Every line from the first in the listing below to the line containing "s.alarm := rfl" is to be repeated exactly, and no line past it.

------------------------------------------------------------

@[simp] theorem State.modEval_pending (s : State) (r : Rail) (f : Evaluator → Evaluator) : (s.modEval r f).pending = s.pending := rfl
@[simp] theorem State.modEval_device (s : State) (r : Rail) (f : Evaluator → Evaluator) : (s.modEval r f).device = s.device := rfl
@[simp] theorem State.modEval_pos (s : State) (r : Rail) (f : Evaluator → Evaluator) : (s.modEval r f).pos = s.pos := rfl
@[simp] theorem State.modEval_plans (s : State) (r : Rail) (f : Evaluator → Evaluator) : (s.modEval r f).plans = s.plans := rfl
@[simp] theorem State.modEval_coupling (s : State) (r : Rail) (f : Evaluator → Evaluator) : (s.modEval r f).coupling = s.coupling := rfl
@[simp] theorem State.modEval_indicationCounter (s : State) (r : Rail) (f : Evaluator → Evaluator) : (s.modEval r f).indicationCounter = s.indicationCounter := rfl
@[simp] theorem State.modEval_alarm (s : State) (r : Rail) (f : Evaluator → Evaluator) : (s.modEval r f).alarm = s.alarm := rfl
@[simp] theorem State.modEval_req (s : State) (r : Rail) (f : Evaluator → Evaluator) : (s.modEval r f).req = s.req := rfl
@[simp] theorem State.modEval_jrn (s : State) (r : Rail) (f : Evaluator → Evaluator) : (s.modEval r f).jrn = s.jrn := rfl
@[simp] theorem State.modEval_bus (s : State) (r : Rail) (f : Evaluator → Evaluator) : (s.modEval r f).bus = s.bus := rfl
@[simp] theorem State.modEval_seq (s : State) (r q : Rail) (f : Evaluator → Evaluator) :
    ((s.modEval r f).rail q).seq = (s.rail q).seq := by
  cases r <;> cases q <;> rfl
@[simp] theorem State.modEval_link (s : State) (r q : Rail) (f : Evaluator → Evaluator) :
    ((s.modEval r f).rail q).link = (s.rail q).link := by
  cases r <;> cases q <;> rfl
@[simp] theorem State.modEval_eval_same (s : State) (r : Rail) (f : Evaluator → Evaluator) :
    ((s.modEval r f).rail r).eval = f (s.rail r).eval := by
  cases r <;> rfl
theorem State.modEval_eval (s : State) (r q : Rail) (f : Evaluator → Evaluator) :
    ((s.modEval r f).rail q).eval = if q = r then f (s.rail q).eval else (s.rail q).eval := by
  cases r <;> cases q <;> rfl
@[simp] theorem State.modEval_shot (s : State) (r q : Rail) (f : Evaluator → Evaluator) :
    ((s.modEval r f).rail q).shot = (s.rail q).shot := by
  cases r <;> cases q <;> rfl
@[simp] theorem State.modEval_trk (s : State) (r q : Rail) (f : Evaluator → Evaluator) :
    ((s.modEval r f).rail q).trk = (s.rail q).trk := by
  cases r <;> cases q <;> rfl
@[simp] theorem State.modEval_asm (s : State) (r q : Rail) (f : Evaluator → Evaluator) :
    ((s.modEval r f).rail q).asm = (s.rail q).asm := by
  cases r <;> cases q <;> rfl
@[simp] theorem State.modEval_mrk (s : State) (r q : Rail) (f : Evaluator → Evaluator) :
    ((s.modEval r f).rail q).mrk = (s.rail q).mrk := by
  cases r <;> cases q <;> rfl
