-- ==== Sys2Proof/Tests/Slice0.lean ====
section
/-! SUPPORT. Tests: the spec's worked figures, one ill-formed command for each check of `Instr.wellFormed`, and for every
statement with hypotheses a witness that concrete states and operands meet them, clause by clause. -/

namespace Sys2Proof.Tests

open Sys2Proof Sys2Proof.Machine

/-! ## The spec's worked figures -/

/-- R51: the CRC of the nine characters 1 to 9. -/
theorem test_crc : crc [0x31, 0x32, 0x33, 0x34, 0x35, 0x36, 0x37, 0x38, 0x39] = 0x29B1 := by decide +kernel

/-- R73: the four figures, as products with S of one. -/
theorem test_along_term : alongTerm 42493 32768 = 42 ∧ alongTerm 42500 32768 = 43 ∧ alongTerm 42500 (-32768) = -43 ∧
    alongTerm 42499 (-32768) = -42 := by decide

/-- R65: the two figures. -/
theorem test_effective_threshold : effectiveThreshold 40 (-64) = 1 ∧ effectiveThreshold 200 64 = 254 := by decide

/-- R61: a 16-bit count stays at 65,535. -/
theorem test_counts_saturate : bump16 65534 = 65535 ∧ bump16 65535 = 65535 := by decide

/-- R160, R161: CONTROL keeps the enables in bits 8 to 11 and the command in bits 0 to 3. -/
theorem test_control_fields : enablesOf 0x502 = ⟨true, false, true, false⟩ ∧ commandField 0x502 = 2 := by decide

/-- R180: little-endian fields. -/
theorem test_fields : u32At [0x78, 0x56, 0x34, 0x12] 0 = 0x12345678 ∧ le16 0x1234 = [0x34, 0x12] ∧
    i16At [0xFF, 0xFF] 0 = -1 := by decide

/-! ## Well-formedness: one command that each check refuses -/

theorem test_wf_refuses_sample : (Instr.sampleFrame .A []).wellFormed = false := by decide +kernel

theorem test_wf_refuses_end : (Instr.endFrame .A [3]).wellFormed = false := by decide +kernel

theorem test_wf_refuses_idle : (Instr.idleFrame .B [4, 0, 0, 0]).wellFormed = false := by decide +kernel

theorem test_wf_refuses_bad : (Instr.badFrame .A (withCrc [4, 0])).wellFormed = false := by decide +kernel

theorem test_wf_refuses_strike : (Instr.sweepStep .A [⟨.active, 16384, 0⟩]).wellFormed = false := by decide

theorem test_wf_refuses_pulse : (Instr.pulseTimerExpiry .A 4).wellFormed = false := by decide

theorem test_wf_refuses_test : (Instr.testTimerExpiry .B 4).wellFormed = false := by decide

theorem test_wf_refuses_load : (Instr.planLoadComplete (List.replicate 16385 0)).wellFormed = false := by
  decide +kernel

theorem test_wf_refuses_scan : (Instr.scanTimerExpiry (some [])).wellFormed = false := by decide

theorem test_wf_refuses_entry_index : (Instr.entryWriteError 8 0).wellFormed = false := by decide

theorem test_wf_refuses_entry_count : (Instr.entryWriteError 0 4).wellFormed = false := by decide

theorem test_wf_refuses_status : (Instr.statusWriteError ⟨0, 3⟩).wellFormed = false := by decide

theorem test_wf_refuses_journal : (Instr.journalWriteError 8).wellFormed = false := by decide

theorem test_wf_refuses_bind : (Instr.bind 2).wellFormed = false := by decide

theorem test_wf_refuses_block : (Instr.bindComplete (some [])).wellFormed = false := by decide

theorem test_wf_refuses_reset : (Instr.reset 1).wellFormed = false := by decide

theorem test_wf_refuses_none : (Instr.controlNone 2).wellFormed = false := by decide

theorem test_wf_refuses_register : (Instr.registerWrite 0x0C 0).wellFormed = false := by decide

/-! ## A plan and small states -/

/-- The descriptor of each element of the plan. -/
def planElement : List Byte := [0, 0, 0, 0] ++ le16 0 ++ le16 10 ++ le16 1500 ++ le16 30000 ++ le16 10000 ++ [0, 0]

/-- The descriptor of each group of the plan: Nc 2, Nl 3, Nr 2, G 100 and Lmax 100. -/
def planGroup : List Byte := [20, 10, 2, 3, 2, 0] ++ le16 100 ++ le16 100 ++ [0, 0]

/-- What stands before the plan's elements: a survey every 500 mm, and no default nozzle on either rail. -/
def planHead : List Byte :=
  let rail : List Byte := [5, 1, 255, 10] ++ le16 1720 ++ le16 100 ++ [10, 20] ++ le16 500 ++ le32 0
  le16 1 ++ [0, 0] ++ le32 784 ++ le32 77 ++ ([1, 2, 1, 1] ++ le16 500 ++ [0, 0] ++ (List.replicate 12 4 ++ (rail ++ rail)))

/-- What stands behind its groups: nozzle 0 of rail A alone, a class rule for rail A that asks for it, two shots on rail A
and one on rail B. -/
def planTail : List Byte :=
  let rule : List Byte := le16 0 ++ le16 0 ++ le16 0 ++ [1, 0] ++ le16 0 ++ le16 10485 ++ le32 1 ++ le32 1000 ++
    [0, 7, 3, 0] ++ le16 5 ++ le16 10 ++ le32 0
  let shot (channel : Nat) : List Byte := le16 256 ++ [1, 0] ++ [0] ++ le8 channel ++ [1, 0] ++ [0, 0, 40, 0] ++ le16 20 ++ le16 200
  [1, 0, 50, 30] ++ le16 300 ++ [0, 0] ++ (List.replicate 56 0 ++ (rule ++ (shot 0 ++ (shot 1 ++ shot 0))))

/-- A plan of 784 bytes. -/
def plan : List Byte :=
  planHead ++ ((List.replicate 24 planElement).flatten ++ ((List.replicate 16 planGroup).flatten ++ planTail))

/-- R21: the plan has no fault. -/
theorem test_plan_validates : plan.length = 784 ∧ validate plan 784 = (.none, 0) := by decide +kernel

/-- BOUND, as after a BIND with no consumer. -/
def bound : State := { State.reset with device := .bound }

/-- ACTIVE under a plan whose bytes are `c`, both links UP and both Sequencers WAITING. -/
def active (c : List Byte) : State :=
  let rail (b : RailBlocks) : RailBlocks :=
    { b with seq := { b.seq with state := .waiting }, link := { b.link with state := .up, presence := true } }
  { State.reset with
    device := .active
    rails := ⟨rail State.reset.rails.a, rail State.reset.rails.b⟩
    plans := { State.reset.plans with
      active := { state := .valid, contents := c, planId := 77, codes := ⟨some (Plan.checkCode c .A), some (Plan.checkCode c .B)⟩ } } }

/-- ACTIVE under the plan. -/
def ready : State := active plan

/-- The device in a state of operation, all else as after a reset. -/
def inState (d : OpState) : State := { State.reset with device := d }

/-- A scan with one request of a kind and its parameters left to take. -/
def asked (s : State) (kind : Nat) (params : List Byte) : State :=
  { s with req := { s.req with scan := [{ index := 0, kind := kind, tag := 9, params := params }] } }

/-- A shot of rail A with one firing of channel 0 that expects one frame. -/
def shot (last : Bool) : Shot :=
  { index := 0, last := last, listen := 64, seq := 0, pc := 0, offset := 0, railHeight := 1720, endAllowance := 10, sense := 1,
    firings := [{ element := 0, channel := 0, desc := Plan.element plan .A 0, frames := 1, received := [], damagedSeen := false,
                  gates := [], copying := false, copied := [] }] }

/-- Rail A with a shot in flight. -/
def firing (last : Bool) : State := ready.modRail .A fun b =>
  { b with shot := some (shot last), seq := { b.seq with state := .shot }, link := { b.link with endTimer := some 864 } }

/-- The states the invariants speak of hold of the reset state and of the device at work. -/
theorem test_ready_in_step : State.reset.inStep ∧ ready.inStep ∧ (firing false).inStep := by
  refine ⟨?_, ?_, ?_⟩ <;>
    refine ⟨fun r => by cases r <;> (refine ⟨?_, ?_, ?_⟩ <;> first | decide | (show _ ≠ _; decide) | (show _ ∧ _; decide)), ?_, ?_⟩ <;>
      decide

/-! ## Witnesses: the step, the queue, the resets and the invariants -/

/-- O1: no command waits; a hold time of 3 falls short of a filter time of 5 within 100 ns, and meets one of 4. -/
theorem witness_empty_queue :
    (let u (f : Nat) : State := State.reset.modPos fun x =>
       { x with tachA := ⟨true, false, some 3⟩, settings := { x.settings with filterTime := f } }
     (∀ f, (u f).pending = [] ∧ (u f).pos.settings.filterTime = f ∧ (u f).pos.tachA.hold = some 3 ∧
       (u f).pos.tachB.hold = none ∧ (u f).pos.markIn.hold = none) ∧ 3 + 1 < 5 ∧ 3 + 1 = 4) :=
  ⟨fun _ => ⟨rfl, rfl, rfl, rfl, rfl⟩, by decide, by decide⟩

/-- O4: a value whose command field is RESET, with enables set beside it. -/
theorem witness_reset_value : commandField 2 = 2 ∧ commandField 0xF02 = 2 := by decide

/-- O6, O9 to O11: states that meet the invariants, and a step. -/
theorem witness_invariants : ready.inStep ∧ State.reset.pos.inRange ∧ State.reset.bounded ∧
    ∃ t, step State.reset = .next t := by
  obtain ⟨-, h, -⟩ := test_ready_in_step
  refine ⟨h, ?_, ⟨by decide, fun r => by cases r <;> decide⟩, ⟨_, rfl⟩⟩
  refine ⟨by decide, by decide, by decide, by decide, by decide, by decide, ?_⟩
  intro a h
  cases h

/-- A progress event at the next mark, with the sweep step at the front of the queue. -/
def marked : State :=
  { ready.modSeq .A fun q => { q with notices := [.progress 0 0 false false] } with pending := [.sweepStep .A []] }

/-- What a step leaves on rail A's link. -/
def sentBy (s : State) : List (List Byte) :=
  match step s with
  | .next t => (t.rail .A).link.sent
  | .fault _ => []
  | .refused _ => []

/-- O7: a step that sends a FIRE frame, from a state in step. -/
theorem witness_fire : marked.inStep ∧ (sentBy marked).length = 1 ∧ (marked.rail .A).link.sent = [] := by
  refine ⟨⟨fun r => by cases r <;> (refine ⟨?_, ?_, ?_⟩ <;> first | decide | (show _ ∧ _; decide)), ?_, ?_⟩, ?_, ?_⟩
  · decide
  · decide
  · decide +kernel
  · decide

/-- LOCKED. -/
def locked : State := inState .locked

/-- O8: a device that is LOCKED, in step, and a command that is no reset. -/
theorem witness_locked : locked.inStep ∧ locked.device = .locked ∧ (∃ t, exec .stop locked = .next t) ∧ ¬ isReset .stop := by
  refine ⟨⟨fun r => by cases r <;> (refine ⟨?_, ?_, ?_⟩ <;> first | decide | (show _ ≠ _; decide)), ?_, ?_⟩, rfl, ⟨_, rfl⟩, ?_⟩
  · decide
  · decide
  · rintro (⟨p, h⟩ | ⟨v, -, h | h | h | h⟩) <;> cases h

/-- O10: a command that is no hardware reset. -/
theorem witness_travel : (∃ t, exec .stop State.reset = .next t) ∧ ∀ pins, Instr.stop ≠ .hardwareReset pins :=
  ⟨⟨_, rfl⟩, fun _ h => by cases h⟩

/-! ## Witnesses: position and motion -/

/-- The reset state with its Position Unit changed. -/
def withPos (f : PositionUnit → PositionUnit) : State := State.reset.modPos f

/-- O12: a filter time of 1 with a timer not yet due, and a filter time of 0 with every timer stopped. -/
theorem witness_raw_change :
    (let s := withPos fun u => { u with tachA := ⟨true, false, some 0⟩, settings := { u.settings with filterTime := 1 } }
     0 < s.pos.settings.filterTime ∧ ∀ x ∈ [s.pos.tachA, s.pos.tachB, s.pos.markIn], ∀ n, x.hold = some n →
       n < s.pos.settings.filterTime) ∧
    (let s := State.reset
     s.pos.settings.filterTime = 0 ∧ s.pos.tachA.hold = none ∧ s.pos.tachB.hold = none ∧ s.pos.markIn.hold = none ∧
       false = s.pos.markIn.qualified ∧ true ≠ s.pos.markIn.qualified ∧ true ≠ s.pos.tachA.qualified ∧
       false = s.pos.tachB.qualified) := by
  refine ⟨⟨by decide, ?_⟩, by decide⟩
  intro x hx n hn
  simp only [List.mem_cons, List.not_mem_nil, or_false] at hx
  rcases hx with rfl | rfl | rfl <;> revert hn <;> simp [withPos, State.modPos, State.reset, State.hardware,
    PositionUnit.hardware, InputLine.settled, PositionSettings.hardware]
  omega

/-- O13: the timers of two lines run out together while the third's runs on; and no timer runs. -/
theorem witness_hold_expiries :
    (let u := (withPos fun u =>
       { u with tachA := ⟨true, false, some 3⟩, tachB := ⟨true, false, some 1⟩, markIn := ⟨true, false, some 3⟩,
                settings := { u.settings with filterTime := 5 } }).pos
     let lines := [u.tachA, u.tachB, u.markIn]
     (lines.all fun x => x.hold.all fun n => decide (2 ≤ u.settings.filterTime - n)) = true ∧
       (lines.map fun x => x.hold.any fun n => u.settings.filterTime - n == 2) = [true, false, true]) ∧
    (State.reset.pos.tachA.hold = none ∧ State.reset.pos.tachB.hold = none ∧ State.reset.pos.markIn.hold = none) := by decide

/-- O13: the timer of one line alone runs. -/
theorem witness_hold_expiry :
    (let u := (withPos fun u => { u with tachA := ⟨true, false, some 3⟩ }).pos
     u.markIn.hold = none ∧ u.tachA.hold = some 3 ∧ u.tachB.hold = none ∧ u.tachA.raw ≠ u.tachA.qualified) ∧
    (let u := (withPos fun u => { u with tachB := ⟨true, false, some 3⟩ }).pos
     u.markIn.hold = none ∧ u.tachB.hold = some 3 ∧ u.tachA.hold = none ∧ u.tachB.raw ≠ u.tachB.qualified) := by decide

/-- O14: a count of 1 unit up from the greatest remainder but one, and down to 0; counts of 600,000 units that make two
carries up and three down; and one carry from the edge of the range on either side. -/
theorem witness_count :
    (withPos fun u => { u with rem := 255998, settings := { u.settings with q := 1 } }).pos.rem + 1 = 255999 ∧
    ((0 : Int) ≤ 255999 ∧ (255999 : Int) < 256000 ∧ (0 : Int) ≤ 1 - 1 ∧ (1 : Int) - 1 < 256000) ∧
    ((0 : Int) ≤ 100000 + 600000 - 256000 * (2 : Nat) ∧ (100000 : Int) + 600000 - 256000 * (2 : Nat) < 256000) ∧
    ((0 : Int) ≤ 50000 - 600000 + 256000 * (3 : Nat) ∧ (50000 : Int) - 600000 + 256000 * (3 : Nat) < 256000) ∧
    ((0 : Int) ≤ 256000 - 256000 * (1 : Nat) ∧ (0 : Int) ≤ -1 + 256000 * (1 : Nat) ∧ (-1 : Int) + 256000 * (1 : Nat) < 256000) := by
  decide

------------------------------------------------------------

(Expected answer)
@[simp] theorem State.modEval_pending (s : State) (r : Rail) (f : Evaluator → Evaluator) : (s.modEval r f).pending = s.pending := rfl
@[simp] theorem State.modEval_device (s : State) (r : Rail) (f : Evaluator → Evaluator) : (s.modEval r f).device = s.device := rfl
@[simp] theorem State.modEval_pos (s : State) (r : Rail) (f : Evaluator → Evaluator) : (s.modEval r f).pos = s.pos := rfl
@[simp] theorem State.modEval_plans (s : State) (r : Rail) (f : Evaluator → Evaluator) : (s.modEval r f).plans = s.plans := rfl
@[simp] theorem State.modEval_coupling (s : State) (r : Rail) (f : Evaluator → Evaluator) : (s.modEval r f).coupling = s.coupling := rfl
@[simp] theorem State.modEval_indicationCounter (s : State) (r : Rail) (f : Evaluator → Evaluator) : (s.modEval r f).indicationCounter = s.indicationCounter := rfl
@[simp] theorem State.modEval_alarm (s : State) (r : Rail) (f : Evaluator → Evaluator) : (s.modEval r f).alarm = s.alarm := rfl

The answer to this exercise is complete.